The evidence is tantalizing but inconclusive. If they existed, Nara’s early Christians left no mark on the culture. Spanish and Portuguese Jesuit missionaries who arrived some 800 years later not only had to start from scratch, they had to define scratch. How to begin to explain, in an alien language, such alien and mysterious concepts as transcendent Godhead, the Virgin Birth, the sacrifice on the Cross of the Son of God for the redemption of mankind?

The scale of the task is a measure of the determination of the men who faced it, and Francis Xavier, the Basque Jesuit whose landing at Kagoshima in August 1549 inaugurates the “Christian century,” was nothing if not determined.

A prayer attributed to him begins, “Eternal God, Creator of all things, remember that the souls of unbelievers have been created by thee and formed to thy own image and likeness. Behold, O Lord, how to thy dishonor hell is being filled with these very souls . . . Do not permit, O Lord, I beseech thee, that thy divine Son be any longer despised by unbelievers . . .

Thus fortified, the future saint went to work on the Japanese.

Xavier had by then been in Asia seven years. He arrived in Goa, “the Rome of India,” capital of Portugal’s Far Eastern empire, in 1542. He traveled vast distances, much of his missionary work unfolding among cannibals and warriors of remote South Asian islands.

In 1547 he was on his way back to Goa when he heard at Malacca, in today’s Malaysia, encouraging reports of a new Asian discovery. Four years earlier some Portuguese traders blown off-course by a storm had been the first Europeans known to set foot in Japan. “There,” wrote Xavier, “according to the Portuguese, much fruit might be gained for the increase of our holy faith, more than in any other part of the Indies, for they are a people most desirous of knowledge, which the Indian heathen are not.”

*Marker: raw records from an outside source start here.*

-- ==== Sys2Proof/Tests/Slice0.lean ====
section
/-! SUPPORT. Tests. Expected results are the spec's own: the tables of 95_test_vectors.md (W<n> and sections 2.1
to 2.7) and the examples of the rules; the words of the decode tests are written out field by field from R70
and R75 (30_encoding.md). Then one witness theorem per statement with hypotheses. -/

namespace Sys2Proof.Tests

open Sys2Proof.Machine

/-- The response to a request word presented to a machine in state `s`. -/
def answerIn (s : State) (w : Nat) : Option Response :=
  match step (s.withFetchWord 64 w) with
  | .next t => some t.out
  | .fault _ => none
  | .refused _ => none

/-- The response to a request word under the default parameters. -/
def answer (w : Nat) : Option Response := answerIn State.reset w

/-- A response on Y alone. -/
def onY (y : Nat) : Option Response := some { y := BitVec.ofNat 32 y, txt := 0, tlen := 0, ill := 0 }

/-- A text response. -/
def onTxt (t n : Nat) : Option Response :=
  some { y := 0, txt := BitVec.ofNat 96 t, tlen := BitVec.ofNat 4 n, ill := 0 }

/-- The reset state of a build with other parameters. -/
def build (p : Params) : State := { State.reset with params := p }

/-! ### Well-formedness: an ill-formed term for each check -/

theorem test_wf_refuses_reserved_bits :
    legalRequest { a := 0, b := 0, op := 0x00#5, rsv := 0x001#11 } = false := by decide
theorem test_wf_refuses_reserved_op :
    legalRequest { a := 0, b := 0, op := 0x12#5, rsv := 0 } = false := by decide
theorem test_wf_accepts_last_op :
    legalRequest { a := 0, b := 0, op := 0x11#5, rsv := 0 } = true := by decide
theorem test_wf_refuses_qnan16_that_is_infinity :
    ({ Params.default with qnan16 := 0x7c00#16 } : Params).wellFormed = false := by decide

/-! ### Decoding: RSV, OP, B, A from left to right -/

theorem test_decode_tohalf :
    decode 0b00000000000_00000_0000000000000001_10111111100000000000000000000000#64 =
      .ok (.toHalf 0xBF800000#32 0x0001#16) := by decide
theorem test_decode_tofloat :
    decode 0b00000000000_00001_0000000000000010_0000000000000011_0011110000000000#64 =
      .ok (.toFloat 0x3C00#16 0x0003#16 0x0002#16) := by decide
theorem test_decode_isnan :
    decode 0b00000000000_00010_0000000000000000_0000000000000000_0111111000000000#64 =
      .ok (.isNan 0x7E00#16 0 0) := by decide
theorem test_decode_isinf :
    decode 0b00000000000_00011_0000000000000000_0000000000000000_0111110000000000#64 =
      .ok (.isInf 0x7C00#16 0 0) := by decide
theorem test_decode_isnorm :
    decode 0b00000000000_00100_0000000000000000_0000000000000000_0000010000000000#64 =
      .ok (.isNorm 0x0400#16 0 0) := by decide
theorem test_decode_eq :
    decode 0b00000000000_00101_1000000000000000_0001001000110100_0000000000000001#64 =
      .ok (.eq 0x0001#16 0x8000#16 0x1234#16) := by decide
theorem test_decode_lt :
    decode 0b00000000000_00110_0100000000000000_0000000000000000_0011110000000000#64 =
      .ok (.lt 0x3C00#16 0x4000#16 0) := by decide
theorem test_decode_le :
    decode 0b00000000000_00111_0100000000000000_0000000000000000_0011110000000000#64 =
      .ok (.le 0x3C00#16 0x4000#16 0) := by decide
theorem test_decode_gt :
    decode 0b00000000000_01000_0100000000000000_0000000000000000_0011110000000000#64 =
      .ok (.gt 0x3C00#16 0x4000#16 0) := by decide
theorem test_decode_ge :
    decode 0b00000000000_01001_0100000000000000_0000000000000000_0011110000000000#64 =
      .ok (.ge 0x3C00#16 0x4000#16 0) := by decide
theorem test_decode_cmp :
    decode 0b00000000000_01010_1000000000000000_0000000000000000_0000000000000000#64 =
      .ok (.cmp 0x0000#16 0x8000#16 0) := by decide
theorem test_decode_min :
    decode 0b00000000000_01011_1000000000000000_0000000000000000_0000000000000000#64 =
      .ok (.min 0x0000#16 0x8000#16 0) := by decide
theorem test_decode_max :
    decode 0b00000000000_01100_1000000000000000_0000000000000000_0000000000000000#64 =
      .ok (.max 0x0000#16 0x8000#16 0) := by decide
theorem test_decode_ceil :
    decode 0b00000000000_01101_0000000000000000_0000000000000000_1011001001100110#64 =
      .ok (.ceil 0xB266#16 0 0) := by decide
theorem test_decode_floor :
    decode 0b00000000000_01110_0000000000000000_0000000000000000_0011001001100110#64 =
      .ok (.floor 0x3266#16 0 0) := by decide
theorem test_decode_rint :
    decode 0b00000000000_01111_0000000000000000_0000000000000000_0100000100000000#64 =
      .ok (.rint 0x4100#16 0 0) := by decide
theorem test_decode_trunc :
    decode 0b00000000000_10000_0000000000000000_0000000000000000_1011100110011010#64 =
      .ok (.trunc 0xB99A#16 0 0) := by decide
theorem test_decode_tohex :
    decode 0b00000000000_10001_0000000000000000_0000000000000000_0111101111111111#64 =
      .ok (.toHex 0x7BFF#16 0 0) := by decide
theorem test_decode_rejects_reserved_op :
    decode 0b00000000000_10010_0000000000000000_0000000000000000_0000000000000000#64 = .error .reservedOp := by decide
theorem test_decode_rejects_reserved_bits :
    decode 0b00000000001_00000_0000000000000000_0000000000000000_0011110000000000#64 = .error .reservedBits := by
  decide
theorem test_table_word_decodes : decodeTableWord 64 0x000A800000000000 = some (.cmp 0x0000#16 0x8000#16 0) := by
  decide

/-! ### One request each (95_test_vectors.md) -/

-- W9, the carry into the exponent, and 2.1, the largest subnormal plus a half: a carry to MIN_NORMAL
theorem test_tohalf_carry : answer 0x0000000039FFF000 = onY 0x1000 := by decide
theorem test_tohalf_subnormal_carry : answer 0x00000000387FE000 = onY 0x0400 := by decide
-- W8 (subnormal) and 2.2 (1023 × 2^-24)
theorem test_tofloat_subnormal : answer 0x00010000000003FF = onY 0x387FC000 := by decide
-- 2.2, a NaN with payload under PRESERVE_QUIET, and under CANONICAL
theorem test_tofloat_nan : answer 0x000100000000FC01 = onY 0xFFC02000 := by decide
theorem test_tofloat_nan_canonical :
    answerIn (build { Params.default with toFloatNan := .canonical }) 0x000100000000FC01 = onY 0x7FC00000 := by decide
-- 2.3
theorem test_isnan_infinity : answer 0x000200000000FC00 = onY 0 := by decide
theorem test_isnan_all_ones : answer 0x000200000000FFFF = onY 1 := by decide
theorem test_isinf_negative : answer 0x000300000000FC00 = onY 1 := by decide
theorem test_isinf_nan : answer 0x0003000000007C01 = onY 0 := by decide
theorem test_isnorm_exponent_one : answer 0x0004000000000400 = onY 1 := by decide
theorem test_isnorm_exponent_thirty : answer 0x000400000000FBFF = onY 1 := by decide
-- W10 and 2.4
theorem test_eq_zeros : answer 0x0005800000000000 = onY 1 := by decide
theorem test_eq_nan_itself : answer 0x00057E0000007E00 = onY 0 := by decide
theorem test_lt_negative : answer 0x0006BC000000C000 = onY 1 := by decide
theorem test_lt_zeros : answer 0x0006000000008000 = onY 0 := by decide
theorem test_le_zeros : answer 0x0007800000000000 = onY 1 := by decide
theorem test_le_nan : answer 0x00077E0000007E00 = onY 0 := by decide
theorem test_gt_nan_infinity : answer 0x00087C0000007E00 = onY 0 := by decide
theorem test_gt_subnormals : answer 0x0008800100000001 = onY 1 := by decide
theorem test_ge_negative : answer 0x0009BC000000C000 = onY 0 := by decide
theorem test_ge_zeros : answer 0x0009000000008000 = onY 1 := by decide
theorem test_cmp_negative_zero_below : answer 0x000A000000008000 = onY 0xFFFFFFFF := by decide
theorem test_cmp_nan_above_infinity : answer 0x000A7C0000007E00 = onY 1 := by decide
-- W17, W18, and 2.4's NaN rows
theorem test_min_zeros : answer 0x000B800000000000 = onY 0x8000 := by decide
theorem test_min_nan : answer 0x000BFE0000003C00 = onY 0x7E00 := by decide
theorem test_max_zeros : answer 0x000C800000000000 = onY 0x0000 := by decide
theorem test_max_subnormals : answer 0x000C800100000001 = onY 0x0001 := by decide
-- W19 to W24 and 2.5
theorem test_ceil_negative_fraction : answer 0x000D00000000B266 = onY 0x8000 := by decide
theorem test_ceil_carry : answer 0x000D0000000063FF = onY 0x6400 := by decide
theorem test_floor_least_negative : answer 0x000E000000008001 = onY 0xBC00 := by decide
theorem test_floor_negative_carry : answer 0x000E00000000E3FF = onY 0xE400 := by decide
theorem test_rint_tie_down : answer 0x000F000000004100 = onY 0x4000 := by decide
theorem test_rint_half : answer 0x000F000000003800 = onY 0x0000 := by decide
theorem test_trunc_negative_zero : answer 0x001000000000B99A = onY 0x8000 := by decide
theorem test_trunc_nan_quiet :
    answerIn (build { Params.default with roundNan := .quiet }) 0x0010000000007C01 = onY 0x7E01 := by decide
-- 2.6
theorem test_tohex_lowest_value : answer 0x001100000000FBFF = onTxt 0x003531706666332E3178302D 11 := by decide
theorem test_tohex_run2 :
    answerIn (build { Params.default with hexTrim := .run2 }) 0x0011000000000100 =
      onTxt 0x00000034312D70312E307830 9 := by decide
-- 2.7
theorem test_illegal_op : answer 0x001F000000000000 = some { y := 0, txt := 0, tlen := 0, ill := 1 } := by decide
theorem test_illegal_rsv : answer 0x8001000000003C00 = some { y := 0, txt := 0, tlen := 0, ill := 1 } := by decide
theorem test_ignored_fields : answer 0x0001ABCDFFFF3C00 = onY 0x3F800000 := by decide

/-! ### The assembler: the lines of W10, 2.6 and the decimal operands of G9 (93_implementation_defined.md) -/

theorem test_asm_constants :
    assembleLine Params.default "EQ POSITIVE_ZERO, NEGATIVE_ZERO".toList = some 0x0005800000000000#64 := by decide
theorem test_asm_decimal : assembleLine Params.default "TOHALF 0.2f ; 0.2".toList = some 0x3E4CCCCD#64 := by decide
theorem test_asm_decimal_exponent :
    assembleLine Params.default "TOHALF 5.96046e-9f".toList = some 0x31CCCCC3#64 := by decide
theorem test_asm_missing_operand : assembleLine Params.default "EQ 0x0001".toList = none := by decide

/-! ### Witnesses: the hypotheses of each statement can be met -/

/-- A state whose outputs are not those of reset. -/
def dirty : State := { State.reset with out := { y := 5, txt := 0, tlen := 0, ill := 0 } }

At Malacca he met a Japanese, a sometime pirate named Yajiro: “He came to seek me with a great desire to know about our religion.” Yajiro, christened Paul, became Xavier’s companion and interpreter. He proved a mixed blessing.

Japan in the 16th century was disintegrating. Feudal lord fought feudal lord; combat had become endemic. “There was not a province in Japan,” writes the historian George Sansom, “free from the armed rivalry of territorial barons or lords of the [Buddhist] church.” Few in 1549 would have foreseen the firmly united nation that was to emerge 50 years later.

Nor was there much in Xavier’s first faltering steps in this unknown land to suggest the groundswell of success soon to reward the Jesuits’ unshakable confidence and dedication. The success was brilliant but fleeting. It ended tragically in what Engelbert Kaempfer, a German physician and chronicler stationed at Nagasaki early in the 18th century, called “the most cruel persecution and torture of Christians ever witnessed on this globe . . . lasting more than 40 years until the last drop of Christian blood was spilled.”

“For non-Christians,” writes theologian Stephen Turnbull in “The Kakure Kirishitan of Japan” (see accompanying story), “stamping on the fumie eventually acquired the air of an annual ritual eagerly awaited as one of the many New Year celebrations, but to the [Christians], fumie never lost its horror, even in cases where the authorities required only the outward sign of apostasy . . . Prayers were said to counteract the blasphemy, and in one community there was a ritual of burning the straw sandals worn when treading on the image, mixing the ashes with water and drinking the result.”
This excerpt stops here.